What the exercise asks: Your response should be a copy of each line in the listing below that includes the word "hhead".

Data shown:

-- ==== Sys2Proof/Laws/Memory.lean ====
section
/-! SUPPORT. The laws of memory: a read after a write, the canonical form, and equality of memories that read alike
(20_memory.md R41, R42, R49). -/

namespace Sys2Proof.Machine

theorem read_consCell (m : Memory) (a : Nat) (v : Byte) (hm : m.read a = unlistedByte) (b : Nat) :
    (consCell a v m).read b = if b = a then v else m.read b := by
  unfold consCell
  by_cases hv : v = unlistedByte <;> by_cases hb : b = a
  · subst hb; simp [hv, hm]
  · simp [hv, hb]
  · simp [hv, hb, Memory.read]
  · simp [hv, hb, Memory.read, Ne.symm hb]

/-- Below every listed address, memory reads as unlisted. -/
theorem read_below {m : Memory} {a : Nat} (h : ∀ c ∈ m, a < c.1) : m.read a = unlistedByte := by
  induction m with
  | nil => rfl
  | cons c rest ih =>
    obtain ⟨k, w⟩ := c
    have hk : a < k := h (k, w) (by simp)
    have hne : k ≠ a := by omega
    simp [Memory.read, hne, ih fun c hc => h c (by simp [hc])]

theorem wf_nil : Memory.wf [] := by simp [Memory.wf]

theorem wf_tail {c : Host.Cell} {m : Memory} (h : Memory.wf (c :: m)) : Memory.wf m :=
  ⟨(List.pairwise_cons.1 h.1).2, fun d hd => h.2 d (by simp [hd])⟩

theorem wf_head {c : Host.Cell} {m : Memory} (h : Memory.wf (c :: m)) : ∀ d ∈ m, c.1 < d.1 :=
  (List.pairwise_cons.1 h.1).1

theorem wf_consCell {m : Memory} {a : Nat} {v : Byte} (hm : m.wf) (ha : a ≤ 255) (hlt : ∀ c ∈ m, a < c.1) :
    (consCell a v m).wf := by
  unfold consCell
  by_cases hv : v = unlistedByte
  · simpa [hv] using hm
  · rw [if_neg hv]
    refine ⟨List.pairwise_cons.2 ⟨hlt, hm.1⟩, fun c hc => ?_⟩
    rcases List.mem_cons.1 hc with rfl | hc
    · exact ⟨ha, hv⟩
    · exact hm.2 c hc

theorem mem_consCell {m : Memory} {a : Nat} {v : Byte} {c : Host.Cell} (h : c ∈ consCell a v m) : c.1 = a ∨ c ∈ m := by
  unfold consCell at h
  split at h
  · exact .inr h
  · rcases List.mem_cons.1 h with rfl | h
    · exact .inl rfl
    · exact .inr h

/-- A write lists no address but its own. -/
theorem mem_write {m : Memory} {a : Nat} {v : Byte} {c : Host.Cell} (h : c ∈ m.write a v) : c.1 = a ∨ c ∈ m := by
  induction m with
  | nil => exact mem_consCell h
  | cons d rest ih =>
    obtain ⟨k, w⟩ := d
    simp only [Memory.write] at h
    split at h
    · exact mem_consCell h
    · split at h
      · rcases mem_consCell h with h | h
        · exact .inl h
        · exact .inr (by simp [h])
      · rcases List.mem_cons.1 h with rfl | h
        · exact .inr (by simp)
        · rcases ih h with h | h
          · exact .inl h
          · exact .inr (by simp [h])

/-- A write keeps the canonical form. -/
theorem write_wf {m : Memory} (hm : m.wf) {a : Nat} (ha : a ≤ 255) (v : Byte) : (m.write a v).wf := by
  induction m with
  | nil => exact wf_consCell hm ha (by simp)
  | cons d rest ih =>
    obtain ⟨k, w⟩ := d
    have htail := wf_tail hm
    have hhead := wf_head hm
    simp only [Memory.write]
    split
    · rename_i hak
      refine wf_consCell hm ha fun c hc => ?_
      rcases List.mem_cons.1 hc with rfl | hc
      · exact hak
      · exact Nat.lt_trans hak (hhead c hc)
    · split
      · rename_i _ hak
        exact wf_consCell htail ha fun c hc => hak ▸ hhead c hc
      · refine ⟨List.pairwise_cons.2 ⟨fun c hc => ?_, (ih htail).1⟩, fun c hc => ?_⟩
        · rcases mem_write hc with h | h
          · simp only; omega
          · exact hhead c h
        · rcases List.mem_cons.1 hc with rfl | hc
          · exact hm.2 _ (by simp)
          · exact (ih htail).2 c hc

/-- A read after a write: the byte written at its address, the old byte elsewhere. -/
theorem read_write {m : Memory} (hm : m.wf) (a : Nat) (v : Byte) (b : Nat) :
    (m.write a v).read b = if b = a then v else m.read b := by
  induction m with
  | nil => exact read_consCell [] a v rfl b
  | cons d rest ih =>
    obtain ⟨k, w⟩ := d
    have hhead := wf_head hm
    simp only [Memory.write]
    split
    · rename_i hak
      refine read_consCell _ a v (read_below fun c hc => ?_) b
      rcases List.mem_cons.1 hc with rfl | hc
      · exact hak
      · exact Nat.lt_trans hak (hhead c hc)
    · split
      · rename_i _ hak
        subst hak
        rw [read_consCell _ _ _ (read_below hhead)]
        by_cases hb : b = a
        · simp [hb]
        · simp [hb, Memory.read, Ne.symm hb]
      · rename_i h1 h2
        by_cases hkb : k = b
        · subst hkb
          simp [Memory.read, Ne.symm h2]
        · simp [Memory.read, hkb, ih (wf_tail hm)]

/-- Memories in canonical form that read alike are equal data. -/
theorem wf_ext {m n : Memory} (hm : m.wf) (hn : n.wf) (h : ∀ a, m.read a = n.read a) : m = n := by
  induction m generalizing n with
  | nil =>
    cases n with
    | nil => rfl
    | cons d rest =>
      have hd := h d.1
      simp only [Memory.read, if_pos] at hd
      exact absurd hd.symm (hn.2 d (by simp)).2
  | cons c m ih =>
    cases n with
    | nil =>
      have hc := h c.1
      simp only [Memory.read, if_pos] at hc
      exact absurd hc (hm.2 c (by simp)).2
    | cons d n =>
      obtain ⟨k, v⟩ := c
      obtain ⟨l, w⟩ := d
      have hv : v ≠ unlistedByte := (hm.2 (k, v) (by simp)).2
      have hw : w ≠ unlistedByte := (hn.2 (l, w) (by simp)).2
      have hkl : k = l := by
        rcases Nat.lt_trichotomy k l with hlt | heq | hgt
        · have := h k
          rw [read_below (m := (l, w) :: n)] at this
          · simp only [Memory.read, if_pos] at this
            exact absurd this hv
          · intro c hc
            rcases List.mem_cons.1 hc with rfl | hc
            · exact hlt
            · exact Nat.lt_trans hlt (wf_head hn c hc)
        · exact heq
        · have := h l
          rw [read_below (m := (k, v) :: m)] at this
          · simp only [Memory.read, if_pos] at this
            exact absurd this.symm hw
          · intro c hc
            rcases List.mem_cons.1 hc with rfl | hc
            · exact hgt
            · exact Nat.lt_trans hgt (wf_head hm c hc)
      subst hkl
      have hvw : v = w := by simpa [Memory.read] using h k
      subst hvw
      have : m = n := by
        refine ih (wf_tail hm) (wf_tail hn) fun a => ?_
        by_cases ha : k = a
        · subst ha
          rw [read_below (wf_head hm), read_below (wf_head hn)]
        · simpa [Memory.read, ha] using h a
      rw [this]

/-- Placing bytes keeps the canonical form. -/
theorem placeBytes_wf {m : Memory} (hm : m.wf) (a : Nat) (bs : List Byte) : (placeBytes m a bs).wf := by
  induction bs generalizing m a with
  | nil => exact hm
  | cons b bs ih =>
    simp only [placeBytes]
    split
    · rename_i ha
      exact ih (write_wf hm ha b) _
    · exact ih hm _

/-- The reset memory is in canonical form. -/
theorem reset_mem_wf : State.reset.mem.wf := wf_nil

/-- `MemRead`'s two cases (20_memory.md R41). -/
theorem readMem_in {s : State} {addr : Int} (h0 : 0 ≤ addr) (h1 : addr ≤ 255) : readMem s addr = .ok (s.mem.read addr.toNat) :=
  if_pos ⟨h0, h1⟩

theorem readMem_out {s : State} {addr : Int} (h : ¬(0 ≤ addr ∧ addr ≤ 255)) :
    readMem s addr = .error (.memoryOutOfBounds addr) := if_neg h

/-- `MemWrite`'s two cases (20_memory.md R42). -/
theorem writeMem_in {s : State} {addr : Int} {v : Byte} (h0 : 0 ≤ addr) (h1 : addr ≤ 255) :
    writeMem s addr v = .ok (s.setMem (s.mem.write addr.toNat v)) := if_pos ⟨h0, h1⟩

theorem writeMem_out {s : State} {addr : Int} {v : Byte} (h : ¬(0 ≤ addr ∧ addr ≤ 255)) :
    writeMem s addr v = .error (.memoryOutOfBounds addr) := if_neg h

/-- What a memory write of a state gives back when it is read. -/
theorem readMem_setMem_write {s : State} (hm : s.mem.wf) {a : Nat} (v : Byte) (addr : Int) (h0 : 0 ≤ addr) (h1 : addr ≤ 255) :
    readMem (s.setMem (s.mem.write a v)) addr = .ok (if addr.toNat = a then v else s.mem.read addr.toNat) := by
  rw [readMem_in h0 h1, setMem_mem, read_write hm]

end Sys2Proof.Machine
end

Answer to the problem:
    have hhead := wf_head hm
      · exact Nat.lt_trans hak (hhead c hc)
        exact wf_consCell htail ha fun c hc => hak ▸ hhead c hc
          · exact hhead c h
    have hhead := wf_head hm
      · exact Nat.lt_trans hak (hhead c hc)
        rw [read_consCell _ _ _ (read_below hhead)]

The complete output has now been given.